All this being said, it is seeing how it responds to a long cutting session is what really counts and whether latency of the temperature change may be an issue so we shall see.
all well and good but I was trying to get you to find out what is the norm for water flow rates. Lots of use use little dinky aquarium pumps, not outdoor waterfall pumps. Maybe blasting water through the tube at 30KPH is better as long as you can overcome the heat generated to do that and your electric circuit(s) can handled the combined power usage.
Yes I will definitely look into both the both this and my air assist pressure once I am back up and working - new tube comes in today.
As you can see, the setup is more complex than I had intended. The thermostatic temperature sensor is set into a T piece in the return flow around 0.5m from the visible flow indicator temperature sensor. Both sensors track the same temperature within about 0.5C. The flow sensor is set into the outflow circuit from the pump, and I have checked it does work as it provides a closed circuit when flow is stopped but I still need to wire it back to the machine in series to the laser and lid switches. My first prototype proved the overall system seemed to work and the second prototype used silicon tubing but due to the sharp angles involved piping it from the chiller, I took the hit and used 10mm copper tube. This has proved to work well so it was worth putting in the effort.
The fact that the pump does heat the water is a positive factor as it warms the water if it is below the threshold particularly on start up but the chiller will always cool the water despite the pump heating.

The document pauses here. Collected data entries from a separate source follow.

-- ==== Sys2Proof/Machine/Channel.lean ====
section
/-! DEFINITION. The I/O channel (44_io.md): decimal text, the line-output state machine (R160 to R165) and the
numeric-input protocol as the byte-level state machine of R179, over the input port of R171. -/

namespace Sys2Proof.Machine

/-! ### Characters (00_scope.md R13; log 13) -/

def charSP : Byte := 0x20
def charTAB : Byte := 0x09
def charMinus : Byte := 0x2D
def charPlus : Byte := 0x2B

/-- SP or TAB, and nothing else (44_io.md R172; log 16). -/
def isBlank (c : Byte) : Bool := c = charSP || c = charTAB

/-- `'0'` to `'9'`. -/
def isDigit (c : Byte) : Bool := 0x30 ≤ c.toNat && c.toNat ≤ 0x39

/-- `c - '0'`. -/
def digitValue (c : Byte) : Nat := c.toNat - 0x30

/-- The character of a decimal digit. -/
def digitChar (d : Nat) : Byte := BitVec.ofNat 8 (0x30 + d)

/-- The sign characters of a token: `'-'`, and `'+'` where `ACCEPT_PLUS` (44_io.md R173). -/
def isSign (cfg : Config) (c : Byte) : Bool := c = charMinus || (cfg.acceptPlus && c = charPlus)

/-- What is skipped before a token: blanks, and LF where `BLANK_LINE_SKIPPED` (44_io.md R170, R172). -/
def isSkipped (cfg : Config) (c : Byte) : Bool := isBlank c || (cfg.blankLineSkipped && c = charLF)

/-! ### Decimal text -/

/-- The decimal digits of a natural number, by at most `fuel` + 1 digits; `n` itself is always fuel enough. -/
def natDigits : Nat → Nat → List Byte
  | 0, n => [digitChar n]
  | fuel + 1, n => if n < 10 then [digitChar n] else natDigits fuel (n / 10) ++ [digitChar (n % 10)]

/-- `dec(n)`: the decimal text of a signed integer (00_scope.md R14; log 14). -/
def dec (n : Int) : List Byte :=
  if n < 0 then charMinus :: natDigits n.natAbs n.natAbs else natDigits n.natAbs n.natAbs

/-! ### The line-output state machine -/

/-- `writeNum(v)`: the digits, and a line terminator out of line mode; the line mode is unchanged (44_io.md R161;
90_conflicts.md C6, C7). -/
def writeNum (v : Word) (s : State) : State :=
  outEmit (dec (sval v) ++ if s.lineMode then [] else [charLF]) s

/-- `v[7:0]`, the byte `writeChar` emits (44_io.md R163; log 15). -/
def lowByte (v : Word) : Byte := v.extractLsb' 0 8

/-- `writeChar(v)`: one byte, and the only write of the line mode (44_io.md R163, R165). -/
def writeChar (v : Word) (s : State) : State :=
  setLineMode (lineModeAfter (lowByte v)) (outEmit [lowByte v] s)

/-! ### The numeric-input protocol -/

/-- What one byte makes the protocol do (44_io.md R179): go on, return a value, or fail the attempt. -/
inductive ReaderMove where
  | goto (r : Reader)
  | accept (n : Int)
  | reject (d : DiagKind)
  deriving DecidableEq, Repr

/-- `n = (neg ? -mag : mag)` (44_io.md R170). -/
def tokenValue (neg : Bool) (mag : Nat) : Int := if neg then -(mag : Int) else (mag : Int)

/-- `-2^31 ≤ n ≤ 2^31 - 1` (44_io.md R174). -/
def inWordRange (n : Int) : Bool := -2 ^ 31 ≤ n && n ≤ 2 ^ 31 - 1

/-- A byte in a line that is to be discarded: LF ends the line and the attempt (44_io.md R175, R177). -/
def discardByte (d : DiagKind) (c : Byte) : ReaderMove :=
  if c = charLF then .reject d else .goto (.discard d)

/-- A non-digit byte after the digits of a token, or any byte after its trailing blanks (44_io.md R174, R176, R179). -/
def endOfToken (neg : Bool) (mag : Nat) (c : Byte) : ReaderMove :=
  if isBlank c then .goto (.trail neg mag)
  else if c = charLF && inWordRange (tokenValue neg mag) then .accept (tokenValue neg mag)
  else discardByte .malformed c

/-- The transition table of 44_io.md R179. -/
def Reader.onByte (cfg : Config) : Reader → Byte → ReaderMove
  | .lead, c =>
    if isSkipped cfg c then .goto .lead
    else if isSign cfg c then .goto (.sign (c = charMinus))
    else if isDigit c then .goto (.digits false (digitValue c))
    else discardByte .notInteger c
  | .sign neg, c =>
    if isDigit c then .goto (.digits neg (digitValue c)) else discardByte .notInteger c
  | .digits neg mag, c =>
    if isDigit c then .goto (.digits neg (10 * mag + digitValue c)) else endOfToken neg mag c
  | .trail neg mag, c => endOfToken neg mag c
  | .discard d, c => discardByte d c

/-- The text of a recoverable diagnostic (44_io.md R177). -/
def diagText (cfg : Config) : DiagKind → List Byte
  | .notInteger => cfg.diagNotInteger
  | .malformed => cfg.diagMalformed

/-- The prompt of one attempt: `PROMPT_TEXT` where `PROMPT_ENABLED`, nothing otherwise (44_io.md R178). -/
def promptOf (cfg : Config) : List Byte := if cfg.promptEnabled then cfg.promptText else []

/-- PROMPT of 44_io.md R179: what every attempt starts with (R178; 90_conflicts.md C2; log 19). -/
def startAttempt (s : State) : State := outEmit (promptOf s.cfg) s

/-- The word of INP, for the record of an INPUT_EOF. -/
def inpWord : Word := encode .inp

/-- `InNext` where no supplied byte is left (44_io.md R171): end-of-input is fatal; otherwise the INP waits, with its
protocol state kept, and the next step goes on from there (log 9). -/
def inputExhausted (r : Reader) (s : State) : Result :=
  if s.input.ended then .next (raiseFatal .inputEof none (.execute inpWord) s)
  else .next { s with reader := some r }

/-- The protocol run over the supplied bytes that are left, one transition of R179 a byte. On success the accumulator
and `ip` are written (R151); a failed attempt emits its diagnostic and starts the next one (R177). -/
def readFrom : List Byte → Reader → State → Result
  | [], r, s => inputExhausted r s
  | c :: cs, r, s =>
    match r.onByte s.cfg c with
    | .goto r' => readFrom cs r' (takeByte s)
    | .accept n => .next (advance (setAcc (word n) (takeByte s)))
    | .reject d => readFrom cs .lead (startAttempt (diagEmit (diagText s.cfg d) (takeByte s)))

/-- `readNum()` from its first attempt (44_io.md R170). -/
def startReading (s : State) : Result := readFrom s.inputLeft .lead (startAttempt s)

/-- An INP that waited on the host goes on with the bytes supplied since (44_io.md R171; 60_exceptions.md R215; log 9). -/
def resumeReading (r : Reader) (s : State) : Result := readFrom s.inputLeft r { s with reader := none }

end Sys2Proof.Machine
end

I am hoping that warming will come into its own even more in winter when the ambient temperature will be lower than 18C. The thermostatic switch works well and due to the tight constraints of keeping the water temperature between around 18 and 20C, I have found I can set it at 18C as it only drops around about 0.5C lower than the set point. I have carried out cutting sessions over an hour and the chiller kicks in as soon as the temperature goes higher than 18C and so far, it has not gone over 20C and moreover it only takes around 30 minutes for it to get back down to 18C once I stop using the laser.
Overall, this project has gone better than I could have ever expected, which started with a humble worktop freezer costing £15 ($20) and it should stand me in good stead with one less hassle to deal with.